He didn’t have to be a candidate to be a candidate already. When, on November 9, the Head of State addressed the French, relying on a new intervention concerning the Covid-19, it was not only the Macron “manager” of the pandemic who presented but also the pre-candidate for re-election, already fully projected into the presidential fight. Emmanuel Macron is therefore in the campaign, taking advantage of the direct link he established with the French during the crisis to place himself above the fray and step over – at least symbolically – the electoral process: he drew a glowing pre- assessment of his action (return to growth, falling unemployment, stimulus plan), demonstrated that he is still in charge (by relaunching nuclear power plants) and happily projected himself into a second five-year term, announcing the adoption of pension reform after the election.

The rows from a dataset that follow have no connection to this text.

/-- WFE completes where a record or a pre-emption request is there, consuming nothing, and waits elsewhere; in replay mode before its
boundary it only ends the quantum. Rests on R117, R178, R209. Where the spec leaves a point open, it follows the model's choice of
notes/assumptions 14, 25. -/
def Obligations.WfeCompletesOrWaits : Prop :=
  ∀ s : State,
    (Claims.mayGo s → (s.me.events ≠ [] ∨ s.me.preq = true) →
      ∃ t, exec .wfe s = .next t ∧ t.me = { Claims.scalarAfter s id with qGo := false } ∧ Claims.flowOnly s t ∧ Claims.paid s t 6000) ∧
    (Claims.mayGo s → s.me.events = [] → s.me.preq = false →
      exec .wfe s = .next { s with me := { s.me with status := .waiting .wfe, qGo := false, convoy := Convoy.none } }) ∧
    (¬Claims.mayGo s → exec .wfe s = .next { s with me := { s.me with qEnd := true } })

/-- What a flow starts with. Rests on R36, R54. Where the spec leaves a point open, it follows the model's choice of notes/assumptions
4. -/
def Obligations.FlowCreation : Prop :=
  ∀ (k : FlowKey) (l : Loc) (n : Nat),
    let f := Flow.init k l n
    (∀ r, f.rd r = 0) ∧ f.s.length = 32 ∧ f.v = List.replicate 48 0 ∧ f.m = List.replicate 12 0 ∧ f.vl = 0 ∧ f.svp = 0 ∧
      f.vprog = 0 ∧ f.vgnt = 0 ∧ f.vtype = 0x0F20 ∧ f.tags = List.replicate 16 .free

/-- When the bytes at the pc of the flow whose turn it is decode to an instruction that nothing holds back, the step is exec of it,
and then the flow's account of the word; an access that has to wait for the host's answer to a snoop sends that alone. A word that
is held back stays where it is, and changes the open convoy and the end of the quantum alone. Where earlier words have issued
without their values it runs ahead of them or stays. Bytes that are no instruction raise ILLEGAL with the subcode of the first
failing check. Rests on R74, R79, R82, R84, R103, R105, R148, R209. Where the spec leaves a point open, it follows the model's
choice of notes/assumptions 14, 24. -/
def Obligations.StepRunsTheDecodedWord : Prop :=
  ∀ (s0 s : State) (bs : List Byte), Claims.atWord s0 s → Claims.fetches s bs →
    (∀ i rest, decodeBytes bs = .ok (i, rest) →
      (Claims.mayIssue s i → Claims.nothingAhead s →
        step s0 = s.snoopGate (match exec i s with
          | .next t => .next ((s.noteCost t).endWord s.me)
          | .fault r => .fault r
          | .refused r => .refused r)) ∧
      (¬Claims.mayIssue s i → ∃ c q, step s0 = .next { s with me := { s.me with convoy := c, qEnd := q } } ∧
        (s.replayOf s.me = false → q = s.me.qEnd)) ∧
      (Claims.mayIssue s i → ¬Claims.nothingAhead s → ∀ t, exec i s = .next t → ∃ u, step s0 = s.snoopGate (.next u) ∧
        ((∃ ps c, u = State.endWord { t with ckpts := ps } s.me ∨
          u = State.endWord { s with ckpts := ps, me := { s.me with convoy := c } } s.me)))) ∧
    (∀ e, decodeBytes bs = .error e → Claims.nothingAhead s →
      step s0 = s.snoopGate (.next ((s.trap ⟨1, Claims.illegalSub e, 0, none, 0⟩).endWord s.me))) ∧
    (∀ (t : State) (b : Flow), Claims.endsAs t (t.endWord b)) ∧ Claims.gated s ∧
    (∀ t : State, (∃ ps, s.noteCost t = { t with ckpts := ps }) ∧ ((∀ p ∈ t.ckpts, p.before.key ≠ s.me.key) → s.noteCost t = t))

/-- The words that the spec writes out decode to the instructions it says they are, beside the rule that works it out: R91, R110,
R111, R115, R116, R117, R170, R172, R245, R253, R257, R281, R312, R330, R388, and the opening example of
spec/10_program_compaction.md. Rests on R91, R110, R111, R115, R116, R117, R170, R172, R245, R253, R257, R281, R312, R330, R388. -/
def Obligations.WorkedWordsDecode : Prop :=
  ∀ p ∈ Claims.wordTable, decodeTableWord 32 p.1 = some p.2

/-- The encoder's word of every well-formed instruction fits 32 bits, and the decoder reads the instruction back from its bytes,
leaving what follows. Rests on R74, R75, R76, R77, R78, R79, R80, R81, R82, R83, R84, R85, R86, R87, R88, R89, R90, R91. -/
def Obligations.EncodeThenDecode : Prop :=
  ∀ (i : Instr) (w : Nat) (rest : List Byte), i.wf = true → encodeNat i = some w →
    w < 2 ^ 32 ∧ decodeBytes (wordBytes w ++ rest) = .ok (i, rest)

/-- Whatever the decoder reads is well-formed and has an encoding. Rests on R74, R84. -/
def Obligations.DecodedIsWellFormed : Prop :=
  ∀ (bs rest : List Byte) (i : Instr), decodeBytes bs = .ok (i, rest) → i.wf = true ∧ (encodeNat i).isSome = true

/-- The memory (R212 to R220), and the record of the key each byte was written under (R417), keep their canonical form in every step
of the machine, whatever moves. The canonical form is the model's own; what it stands for are bytes at physical addresses. Rests
on R212, R213, R214, R215, R216, R217, R218, R219, R220, R417. Where the spec leaves a point open, it follows the model's choice
of notes/assumptions 1, 2. -/
def Obligations.StepKeepsMemoryCanonical : Prop :=
  ∀ s t : State, s.memWf → step s = .next t → t.memWf

/-- Every step keeps the sizes of every flow's register files and tables: 32 scalar, 48 vector and 12 mask registers, 16 landing tags,
16 accumulator slots, and 16 copy tags with the scopes of their copies. Rests on R30, R31, R32, R51, R259, R283. -/
def Obligations.StepKeepsFlowShape : Prop :=
  ∀ s t : State, Claims.shapes s → step s = .next t → Claims.shapes t

/-- After reset the memory lists nothing, every flow has its shape, no tenant is live, no launch stands and nothing is under way;
power is applied. Where the spec leaves a point open, it follows the model's choice of notes/assumptions 1, 4, 6. -/
def Obligations.ResetState : Prop :=
  State.reset.memWf ∧ Claims.shapes State.reset ∧ (∀ t ∈ State.reset.tenants, t.live = false) ∧ State.reset.tenants.length = 17 ∧
    State.reset.launches = [] ∧ State.reset.tasks = [] ∧ State.reset.net = [] ∧ State.reset.jobs = [] ∧
    State.reset.me.status = .free ∧ State.reset.dev.power = true ∧ (∀ a, State.reset.mem.get a = 0) ∧
    State.reset.me.vtype = 0x0F20 ∧ State.reset.me.vl = 0 ∧ State.reset.me.status3 = 0

/-- When a vector-class word raises CONVOY, and the open convoy after one that does not. The exceptions of a vector word in their
order, by the example of every two-source form: CONVOY, TYPE, GROUP, then DATAERR of the first bad register it reads, in the order
vs1, vs2, mask. Rests on R79, R80, R81, R82, R83, R84, R443. Where the spec leaves a point open, it follows the model's choice of
notes/assumptions 22, 26, 27, 91. -/
def Obligations.ConvoysAndVectorExceptions : Prop :=
  (∀ (f : Flow) (c : Bool) (ps : List Pipe),
      let n (q : Pipe) := ps.count q
      let o := if c = true ∨ f.convoy.fresh = true then Convoy.none else f.convoy
      (f.convoyBad c ps = false ↔ c = true ∨ f.convoy.fresh = true ∨
        (f.convoy.isOpen = true ∧ f.convoy.words < 6 ∧ f.convoy.a + n .a ≤ 2 ∧ f.convoy.l + n .l ≤ 1 ∧ f.convoy.s + n .s ≤ 1 ∧
          f.convoy.p + n .p ≤ 1 ∧ f.convoy.x + n .x ≤ 1)) ∧
      f.convoyAfter c ps true = Convoy.none ∧
      (f.convoyBad c ps = false → f.convoyAfter c ps false =
        ⟨true, false, o.words + 1, o.a + n .a, o.l + n .l, o.s + n .s, o.p + n .p, o.x + n .x, o.feed⟩)) ∧
  (∀ (s : State) (c : Bool) (d a b : BitVec 6) (m : BitVec 4), ∀ p ∈ Claims.elem2Table,
      let i := p.1 c d a b m
      (s.me.convoyBad c [.a] = true → exec i s = .next (s.trap ⟨1, 0x06, 0, none, 0⟩)) ∧
      (s.me.convoyBad c [.a] = false → ¬p.2.1 s.me.fmtc → exec i s = .next (s.trap ⟨1, 0x07, 0, none, 0⟩)) ∧
      (s.me.convoyBad c [.a] = false → p.2.1 s.me.fmtc → (∃ v ∈ [d, a, b], v.toNat % s.me.grp ≠ 0) →
        exec i s = .next (s.trap ⟨1, 0x08, 0, none, 0⟩)) ∧
      (∀ r, s.me.convoyBad c [.a] = false → p.2.1 s.me.fmtc → (∀ v ∈ [d, a, b], v.toNat % s.me.grp = 0) → s.me.vl ≠ 0 →
        (Claims.vrefs s a ++ Claims.vrefs s b ++ Claims.mrefs m).find? (fun r => decide (r ∈ s.me.bad)) = some r →
        exec i s = .next (s.trap ⟨7, 4, BitVec.ofNat 64 r.num, none, 0⟩)))

/-- Every element-wise form completes; the destination group takes its results through mask, policy and active set, and nothing else
changes. Rests on R119, R125, R126, R127, R128, R129, R130. Where the spec leaves a point open, it follows the model's choice of
notes/assumptions 18, 20, 28, 47. -/
def Obligations.ElementwiseResults : Prop :=
  ∀ (s : State) (c : Bool) (d a b : BitVec 6) (m : BitVec 4),
    (∀ p ∈ Claims.elem2Table, Claims.vecMay s c [.a] p.2.1 [d, a, b] (Claims.vrefs s a ++ Claims.vrefs s b ++ Claims.mrefs m) →
      ∃ t, exec (p.1 c d a b m) s = .next t ∧ Claims.vecFrame s t c [.a] false ∧
        Claims.toGroup s t d m (fun i => p.2.2 s.me (Claims.el s a i) (Claims.el s b i))) ∧
    (∀ p ∈ Claims.elemITable, Claims.vecMay s c [.a] p.2.1 [d, a] (Claims.vrefs s a ++ Claims.mrefs m) →
      ∃ t, exec (p.1 c d a b m) s = .next t ∧ Claims.vecFrame s t c [.a] false ∧
        Claims.toGroup s t d m (fun i => p.2.2 s.me (Claims.el s a i) b)) ∧
    (∀ p ∈ Claims.elem1Table, Claims.vecMay s c [.a] p.2.1 [d, a] (Claims.vrefs s a ++ Claims.mrefs m) →
      ∃ t, exec (p.1 c d a m) s = .next t ∧ Claims.vecFrame s t c [.a] false ∧
        Claims.toGroup s t d m (fun i => p.2.2 s.me (Claims.el s a i))) ∧
    (∀ p ∈ Claims.elem3Table,
      Claims.vecMay s c [.a] Claims.tyN [d, a, b] (Claims.vrefs s a ++ Claims.vrefs s b ++ Claims.vrefs s d ++ Claims.mrefs m) →
      ∃ t, exec (p.1 c d a b m) s = .next t ∧ Claims.vecFrame s t c [.a] false ∧
        Claims.toGroup s t d m (fun i => Claims.cv s.me (p.2 s.me (Claims.vl s.me (Claims.el s a i)) (Claims.vl s.me (Claims.el s b i))
          (Claims.vl s.me (Claims.el s d i))))) ∧
    (∀ p ∈ Claims.elemXTable, ∀ x : BitVec 6, Claims.vecMay s c [.a] Claims.tyN [d, a, b] (Claims.vrefs s a ++ Claims.vrefs s b) →
      ∃ t, exec (p.1 c d a b x) s = .next t ∧ Claims.vecFrame s t c [.a] false ∧
        Claims.toGroup s t d 15 (fun i => p.2.1 s.me (Claims.el s a i)
          (Claims.lane s b x (if x.getLsbD 5 then p.2.2 s.me else 0) i)))

/-- In an integer format of w bits the converted sum, difference and product of two codes are the integer results, wrapped to w bits,
or with SAT set the nearest value of the format. In every floating format, plain or block-scaled, converting the exact value of a
finite code gives the code back, whatever the rounding mode: nothing is lost where a value fits. The estimates of 1/a and
1/sqrt(a) hold 8 significant bits, cut toward zero. Rests on R56, R57, R58, R62, R125, R129. Where the spec leaves a point open,
it follows the model's choice of notes/assumptions 20. -/
def Obligations.ArithmeticOfFormats : Prop :=
  (∀ (f : Flow) (w : Nat) (sg : Bool) (x y : Nat), Claims.tyI f.fmtc → efmt f.fmtc = .int w sg → x < 2 ^ w → y < 2 ^ w →
      let a := Claims.asInt f x
      let b := Claims.asInt f y
      let lo : Int := if sg then -2 ^ (w - 1) else 0
      let hi : Int := if sg then 2 ^ (w - 1) - 1 else 2 ^ w - 1
      let fit (n : Int) (r : Nat) : Prop := r < 2 ^ w ∧
        (f.sat = false → ((r : Int) - n) % 2 ^ w = 0) ∧
        (f.sat = true → Claims.asInt f r = min (max n lo) hi)
      f.ew = w ∧ fit (a + b) (Claims.cv f ((Claims.vl f x).add f.rm (Claims.vl f y))) ∧
        fit (a - b) (Claims.cv f ((Claims.vl f x).add f.rm (Claims.vl f y).neg)) ∧
        fit (a * b) (Claims.cv f ((Claims.vl f x).mul (Claims.vl f y))) ∧
        fit (-a) (Claims.cv f (Claims.vl f x).neg)) ∧
  (∀ (c x : Nat) (rm : RMode) (sat : Bool) (f : FFmt), efmt c = .flt f → x < 2 ^ (1 + f.eb + f.mb) →
      (∃ n m e st, f.val (x * 2 ^ f.low) = .fin n m e st) → convert c rm sat (f.val (x * 2 ^ f.low)) = x * 2 ^ f.low) ∧
  (∀ (n st : Bool) (m : Nat) (e : Int), m ≠ 0 →
      (∃ q k, (FVal.fin n m e st).recip8 = .fin n q k false ∧ 128 ≤ q ∧ q < 256 ∧ k + e ≤ 0 ∧
        q * m ≤ 2 ^ (-(k + e)).toNat ∧ 2 ^ (-(k + e)).toNat < (q + 1) * m) ∧
      (∃ q k, (FVal.fin false m e st).rsqrt8 = .fin false q k false ∧ 128 ≤ q ∧ q < 256 ∧ 2 * k + e ≤ 0 ∧
        q ^ 2 * m ≤ 2 ^ (-(2 * k + e)).toNat ∧ 2 ^ (-(2 * k + e)).toNat < (q + 1) ^ 2 * m))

Covid, economy, plans for the future … Macron awards himself the “very good” mention
This is how Emmanuel Macron has governed since our country was struck by the pandemic: through regular speeches, all the more followed as they are dramatized by the health issue and all the more appreciated by the President that they are devoid of any contradiction. The Macronian Covid is that it allowed the Head of State to anchor his exclusive relationship with our fellow citizens, reinforcing the very French idea that power comes almost exclusively from the top, in a direct relationship to the nation. The centralization and verticality of decision-making were only accentuated: as at the height of the crisis when everything was played out in the secrecy of scientific advice and, ultimately, in the heart of the president. And as the president does daily by favoring an extremely narrow circle around him, whose central and inescapable character is his loyal right-hand man, Alexis Kohler, the secretary general of the Elysee.
Macron-Kohler: investigation of the Elysee twins
This exclusive, almost twin relationship, we explore in a major investigation that reveals the behind the scenes of the exercise of the state according to Macron. It sheds light on the way in which the president and his eminence grise like to decide alone, in direct engagement, without fear of confining the government to an executive role and Parliament to a registration chamber. This is how the youngest president of the Ve Republic, far from modernizing institutional practice, has never ceased to accentuate its shortcomings, reinforcing the monarchical drift of a regime that is increasingly at the end of its rope. He who had nevertheless promised to reform the institutions only prolonged the crisis, accentuated by the last major reform of the Constitution, in 2000 and 2001. Twenty years later, we continue to suffer its perverse effects with the establishment of the five-year term. and the inversion of the electoral calendar between presidential and legislative: a reform which resulted in the overvaluation of the presidential function and, consequently, in the weakening of the other powers.
By choosing this promotional subscription route, you accept the deposit of an analysis cookie by Google.
Every five years we are thus summoned to elect the one on whom the entire institutional vault will depend, in an ever more vain quest for the providential man or woman. This excessive personalization of political life could only reinforce populism, especially as it is accompanied by the virtual disappearance of parties and an absence of renewal of political personnel. It should come as no surprise that in this game, it is the candidates “disruptors”, outside the system (Macron yesterday, Zemmour today), who, adorning themselves in the finery of novelty, manage to pull out of the game. It is time that we realized that the imbalance of our institutions is one of the deep sources of the collective crisis and of the disenchantment of politics. This debate should not be technical, it is of general interest: we urgently need to deeply modernize our public life to counter the dangerous exhaustion of our democracy.